**Task statement**. Scan the data for "dataW" and copy the lines it appears in.

**Task inputs**.
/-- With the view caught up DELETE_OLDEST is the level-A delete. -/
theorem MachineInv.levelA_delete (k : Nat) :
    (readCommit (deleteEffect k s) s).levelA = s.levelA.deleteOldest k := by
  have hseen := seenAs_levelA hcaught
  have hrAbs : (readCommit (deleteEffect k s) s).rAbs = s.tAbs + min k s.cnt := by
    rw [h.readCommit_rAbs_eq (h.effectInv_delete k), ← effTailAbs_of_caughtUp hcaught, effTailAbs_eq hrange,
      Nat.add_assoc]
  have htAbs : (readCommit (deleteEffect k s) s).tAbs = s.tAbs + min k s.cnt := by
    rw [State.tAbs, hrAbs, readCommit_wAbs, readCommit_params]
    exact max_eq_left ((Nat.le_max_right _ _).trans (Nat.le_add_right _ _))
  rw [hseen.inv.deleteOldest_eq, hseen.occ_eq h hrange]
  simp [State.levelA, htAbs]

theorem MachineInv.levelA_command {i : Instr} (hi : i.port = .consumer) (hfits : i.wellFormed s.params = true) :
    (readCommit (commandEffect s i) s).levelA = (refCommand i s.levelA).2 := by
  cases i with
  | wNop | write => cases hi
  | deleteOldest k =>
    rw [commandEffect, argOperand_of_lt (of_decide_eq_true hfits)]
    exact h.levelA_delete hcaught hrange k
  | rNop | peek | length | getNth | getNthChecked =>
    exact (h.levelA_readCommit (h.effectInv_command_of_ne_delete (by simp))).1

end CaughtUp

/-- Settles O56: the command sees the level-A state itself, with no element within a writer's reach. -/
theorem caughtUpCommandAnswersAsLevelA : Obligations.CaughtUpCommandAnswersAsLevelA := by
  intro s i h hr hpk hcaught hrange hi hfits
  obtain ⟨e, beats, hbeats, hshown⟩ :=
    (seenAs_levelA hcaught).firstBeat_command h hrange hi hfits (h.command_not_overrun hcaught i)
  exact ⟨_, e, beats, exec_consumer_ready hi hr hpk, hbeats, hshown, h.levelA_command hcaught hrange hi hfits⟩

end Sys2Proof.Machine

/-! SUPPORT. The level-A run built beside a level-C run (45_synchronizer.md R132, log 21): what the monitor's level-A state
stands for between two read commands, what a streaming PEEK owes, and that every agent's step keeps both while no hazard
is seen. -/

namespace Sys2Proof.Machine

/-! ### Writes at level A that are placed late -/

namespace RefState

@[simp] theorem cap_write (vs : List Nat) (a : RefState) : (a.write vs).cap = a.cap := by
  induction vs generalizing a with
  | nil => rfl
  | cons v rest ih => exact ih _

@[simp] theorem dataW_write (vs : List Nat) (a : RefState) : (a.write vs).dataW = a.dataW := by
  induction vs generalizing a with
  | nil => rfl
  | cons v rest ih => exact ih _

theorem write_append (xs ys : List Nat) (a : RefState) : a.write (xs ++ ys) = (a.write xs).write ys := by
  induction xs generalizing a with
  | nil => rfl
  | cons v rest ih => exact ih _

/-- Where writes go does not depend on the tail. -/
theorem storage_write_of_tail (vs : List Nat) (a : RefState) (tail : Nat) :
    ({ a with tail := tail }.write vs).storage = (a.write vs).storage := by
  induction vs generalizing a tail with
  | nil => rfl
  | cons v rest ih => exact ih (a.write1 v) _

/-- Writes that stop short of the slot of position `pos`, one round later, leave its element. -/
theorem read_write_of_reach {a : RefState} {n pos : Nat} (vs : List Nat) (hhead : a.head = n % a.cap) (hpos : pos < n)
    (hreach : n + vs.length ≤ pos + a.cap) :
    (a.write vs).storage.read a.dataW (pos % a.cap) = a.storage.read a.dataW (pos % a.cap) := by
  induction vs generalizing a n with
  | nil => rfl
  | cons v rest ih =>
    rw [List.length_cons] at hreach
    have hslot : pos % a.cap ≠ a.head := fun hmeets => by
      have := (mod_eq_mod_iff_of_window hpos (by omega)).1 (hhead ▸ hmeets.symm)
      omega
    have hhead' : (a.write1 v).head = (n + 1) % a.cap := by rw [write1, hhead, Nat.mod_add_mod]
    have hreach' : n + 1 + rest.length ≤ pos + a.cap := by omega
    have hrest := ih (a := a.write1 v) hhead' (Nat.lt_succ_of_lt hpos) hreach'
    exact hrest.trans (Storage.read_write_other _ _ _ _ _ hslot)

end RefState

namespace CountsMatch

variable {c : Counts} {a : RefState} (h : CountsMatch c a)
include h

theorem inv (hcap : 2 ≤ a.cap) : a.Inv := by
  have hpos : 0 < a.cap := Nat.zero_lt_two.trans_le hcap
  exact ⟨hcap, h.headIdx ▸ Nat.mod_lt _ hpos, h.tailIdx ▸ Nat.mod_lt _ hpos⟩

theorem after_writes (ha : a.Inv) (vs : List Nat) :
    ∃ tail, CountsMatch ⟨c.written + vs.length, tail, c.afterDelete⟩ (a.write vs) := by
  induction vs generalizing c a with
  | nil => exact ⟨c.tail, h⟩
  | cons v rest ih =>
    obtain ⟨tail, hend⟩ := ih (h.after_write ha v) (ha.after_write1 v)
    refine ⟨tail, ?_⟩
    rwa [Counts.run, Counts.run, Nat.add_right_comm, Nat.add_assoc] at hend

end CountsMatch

**Task answer**.
@[simp] theorem dataW_write (vs : List Nat) (a : RefState) : (a.write vs).dataW = a.dataW := by
    (a.write vs).storage.read a.dataW (pos % a.cap) = a.storage.read a.dataW (pos % a.cap) := by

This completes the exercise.